Limit priestless Communion services, bishops are urged

Weekday Communion services in the absence of Mass should be discouraged

The Church is being urged to introduce new rules that will restrict Communion services replacing weekday Masses in parishes where a priest is unavailable.

The practice of ‘priestless’ services led by a layperson or religious has grown up in recent years in some Irish parishes due to a shortage of priests. However, advisers to Church leaders are now calling for guidelines that would restrict Communion services in favour of other solutions where Holy Communion is not distributed.

Fr Tom Whelan, who advises the Irish bishops’ conference on liturgy, told The Irish Catholic that weekday Communion services in the absence of Mass should be “discouraged, rather than encouraged”.

“It is difficult to envisage a parish situation in Ireland that would justify the distribution of Communion outside of Mass on a weekday morning,” Fr Whelan said.

Instead, he called on the Church to recommend that laypeople lead “alternative weekday celebrations”. Such celebrations could include the Liturgy of the Word, morning and evening prayer and short exposition of the Blessed Sacrament with prayers, he suggested. However, a Communion service would be suitable in the context of a nursing home if a priest were not available to say Mass.

Dissappoint

The proposal will disappoint some laypeople who have taken on the role of leading Communion services in parishes where priests are unavailable.

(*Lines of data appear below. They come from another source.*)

@[simp] theorem State.modChan_pending (s : State) (g : Channel) (f : Chan → Chan) : (s.modChan g f).pending = s.pending := rfl
@[simp] theorem State.modChan_ident (s : State) (g : Channel) (f : Chan → Chan) : (s.modChan g f).ident = s.ident := rfl
@[simp] theorem State.modChan_pw (s : State) (g : Channel) (f : Chan → Chan) : (s.modChan g f).pw = s.pw := rfl
@[simp] theorem State.modChan_ck (s : State) (g : Channel) (f : Chan → Chan) : (s.modChan g f).ck = s.ck := rfl
@[simp] theorem State.modChan_host (s : State) (g : Channel) (f : Chan → Chan) : (s.modChan g f).host = s.host := rfl
@[simp] theorem State.modChan_service (s : State) (g : Channel) (f : Chan → Chan) : (s.modChan g f).service = s.service := rfl
@[simp] theorem State.modChan_cm (s : State) (g : Channel) (f : Chan → Chan) : (s.modChan g f).cm = s.cm := rfl
@[simp] theorem State.modChan_runs (s : State) (g : Channel) (f : Chan → Chan) : (s.modChan g f).runs = s.runs := rfl
@[simp] theorem State.modChan_mx (s : State) (g : Channel) (f : Chan → Chan) : (s.modChan g f).mx = s.mx := rfl
@[simp] theorem State.modChan_en (s : State) (g : Channel) (f : Chan → Chan) : (s.modChan g f).en = s.en := rfl
@[simp] theorem State.modChan_ev (s : State) (g : Channel) (f : Chan → Chan) : (s.modChan g f).ev = s.ev := rfl
@[simp] theorem State.modChan_qu (s : State) (g : Channel) (f : Chan → Chan) : (s.modChan g f).qu = s.qu := rfl
@[simp] theorem State.modChan_mem (s : State) (g : Channel) (f : Chan → Chan) : (s.modChan g f).mem = s.mem := rfl
@[simp] theorem State.modChan_lg (s : State) (g : Channel) (f : Chan → Chan) : (s.modChan g f).lg = s.lg := rfl
@[simp] theorem State.modChan_pair (s : State) (g : Channel) (f : Chan → Chan) : (s.modChan g f).pair = s.pair := rfl
@[simp] theorem State.modChan_se (s : State) (g : Channel) (f : Chan → Chan) : (s.modChan g f).se = s.se := rfl
@[simp] theorem State.modChan_io (s : State) (g : Channel) (f : Chan → Chan) : (s.modChan g f).io = s.io := rfl
@[simp] theorem State.modChan_sf (s : State) (g : Channel) (f : Chan → Chan) : (s.modChan g f).sf = s.sf := rfl
@[simp] theorem State.modChan_sp (s : State) (g : Channel) (f : Chan → Chan) : (s.modChan g f).sp = s.sp := rfl

@[simp] theorem State.modMachine_pending (s : State) (m : Fin 8) (f : StMachine → StMachine) : (s.modMachine m f).pending = s.pending := rfl
@[simp] theorem State.modMachine_ident (s : State) (m : Fin 8) (f : StMachine → StMachine) : (s.modMachine m f).ident = s.ident := rfl
@[simp] theorem State.modMachine_pw (s : State) (m : Fin 8) (f : StMachine → StMachine) : (s.modMachine m f).pw = s.pw := rfl
@[simp] theorem State.modMachine_ck (s : State) (m : Fin 8) (f : StMachine → StMachine) : (s.modMachine m f).ck = s.ck := rfl
@[simp] theorem State.modMachine_host (s : State) (m : Fin 8) (f : StMachine → StMachine) : (s.modMachine m f).host = s.host := rfl
@[simp] theorem State.modMachine_service (s : State) (m : Fin 8) (f : StMachine → StMachine) : (s.modMachine m f).service = s.service := rfl
@[simp] theorem State.modMachine_cm (s : State) (m : Fin 8) (f : StMachine → StMachine) : (s.modMachine m f).cm = s.cm := rfl
@[simp] theorem State.modMachine_runs (s : State) (m : Fin 8) (f : StMachine → StMachine) : (s.modMachine m f).runs = s.runs := rfl
@[simp] theorem State.modMachine_mx (s : State) (m : Fin 8) (f : StMachine → StMachine) : (s.modMachine m f).mx = s.mx := rfl
@[simp] theorem State.modMachine_en (s : State) (m : Fin 8) (f : StMachine → StMachine) : (s.modMachine m f).en = s.en := rfl
@[simp] theorem State.modMachine_qu (s : State) (m : Fin 8) (f : StMachine → StMachine) : (s.modMachine m f).qu = s.qu := rfl
@[simp] theorem State.modMachine_ga (s : State) (m : Fin 8) (f : StMachine → StMachine) : (s.modMachine m f).ga = s.ga := rfl
@[simp] theorem State.modMachine_mem (s : State) (m : Fin 8) (f : StMachine → StMachine) : (s.modMachine m f).mem = s.mem := rfl
@[simp] theorem State.modMachine_lg (s : State) (m : Fin 8) (f : StMachine → StMachine) : (s.modMachine m f).lg = s.lg := rfl
@[simp] theorem State.modMachine_pair (s : State) (m : Fin 8) (f : StMachine → StMachine) : (s.modMachine m f).pair = s.pair := rfl
@[simp] theorem State.modMachine_se (s : State) (m : Fin 8) (f : StMachine → StMachine) : (s.modMachine m f).se = s.se := rfl
@[simp] theorem State.modMachine_io (s : State) (m : Fin 8) (f : StMachine → StMachine) : (s.modMachine m f).io = s.io := rfl
@[simp] theorem State.modMachine_sf (s : State) (m : Fin 8) (f : StMachine → StMachine) : (s.modMachine m f).sf = s.sf := rfl
@[simp] theorem State.modMachine_sp (s : State) (m : Fin 8) (f : StMachine → StMachine) : (s.modMachine m f).sp = s.sp := rfl

@[simp] theorem State.modPair_pending (s : State) (f : Pair → Pair) : (s.modPair f).pending = s.pending := rfl
@[simp] theorem State.modPair_ident (s : State) (f : Pair → Pair) : (s.modPair f).ident = s.ident := rfl
@[simp] theorem State.modPair_pw (s : State) (f : Pair → Pair) : (s.modPair f).pw = s.pw := rfl
@[simp] theorem State.modPair_ck (s : State) (f : Pair → Pair) : (s.modPair f).ck = s.ck := rfl
@[simp] theorem State.modPair_host (s : State) (f : Pair → Pair) : (s.modPair f).host = s.host := rfl
@[simp] theorem State.modPair_service (s : State) (f : Pair → Pair) : (s.modPair f).service = s.service := rfl
@[simp] theorem State.modPair_cm (s : State) (f : Pair → Pair) : (s.modPair f).cm = s.cm := rfl
@[simp] theorem State.modPair_runs (s : State) (f : Pair → Pair) : (s.modPair f).runs = s.runs := rfl
@[simp] theorem State.modPair_mx (s : State) (f : Pair → Pair) : (s.modPair f).mx = s.mx := rfl
@[simp] theorem State.modPair_en (s : State) (f : Pair → Pair) : (s.modPair f).en = s.en := rfl
@[simp] theorem State.modPair_ev (s : State) (f : Pair → Pair) : (s.modPair f).ev = s.ev := rfl
@[simp] theorem State.modPair_qu (s : State) (f : Pair → Pair) : (s.modPair f).qu = s.qu := rfl
@[simp] theorem State.modPair_ga (s : State) (f : Pair → Pair) : (s.modPair f).ga = s.ga := rfl
@[simp] theorem State.modPair_mem (s : State) (f : Pair → Pair) : (s.modPair f).mem = s.mem := rfl
@[simp] theorem State.modPair_lg (s : State) (f : Pair → Pair) : (s.modPair f).lg = s.lg := rfl
@[simp] theorem State.modPair_se (s : State) (f : Pair → Pair) : (s.modPair f).se = s.se := rfl
@[simp] theorem State.modPair_io (s : State) (f : Pair → Pair) : (s.modPair f).io = s.io := rfl
@[simp] theorem State.modPair_sf (s : State) (f : Pair → Pair) : (s.modPair f).sf = s.sf := rfl
@[simp] theorem State.modPair_sp (s : State) (f : Pair → Pair) : (s.modPair f).sp = s.sp := rfl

Fr Michael Mullaney, professor of canon law at St Patrick’s College, Maynooth, said he hoped the Irish bishops would consider adopting norms so that parishioners would be clearer on when a weekday Communion service without a priest might be appropriate.

He noted that, while the Church might permit suc services on a number of occasions, “the competence to decide this matter is the responsibility of the diocesan bishop”.

If the bishop does permit Holy Communion to be distributed at these celebrations, Fr Mullaney said that general and particular norms must be laid down regulate such gatherings. “The diocesan bishop must issue general or particular diocesan norms or implement the norms of the Episcopal Conference, if they exist,” he said.

Justify

Prof. Mullaney said the conditions which would justify having weekday Communion services currently did not exist in Ireland”, based on the law and documents of the Church, but he hoped their publication would be considered.

“Any such weekday celebration in Ireland at this time would be contrary to good pastoral practice,” the canon lawyer said.

Fr Whelan said: “The most appropriate short-term pastoral solution is not to be found in the distribution of Communion on weekdays.

“The best pastoral practice would be to assist communities to understand the difference between this form of service and Eucharistic celebration, and to do all that can be done to facilitate communities to become places of communal prayer daily,” he said.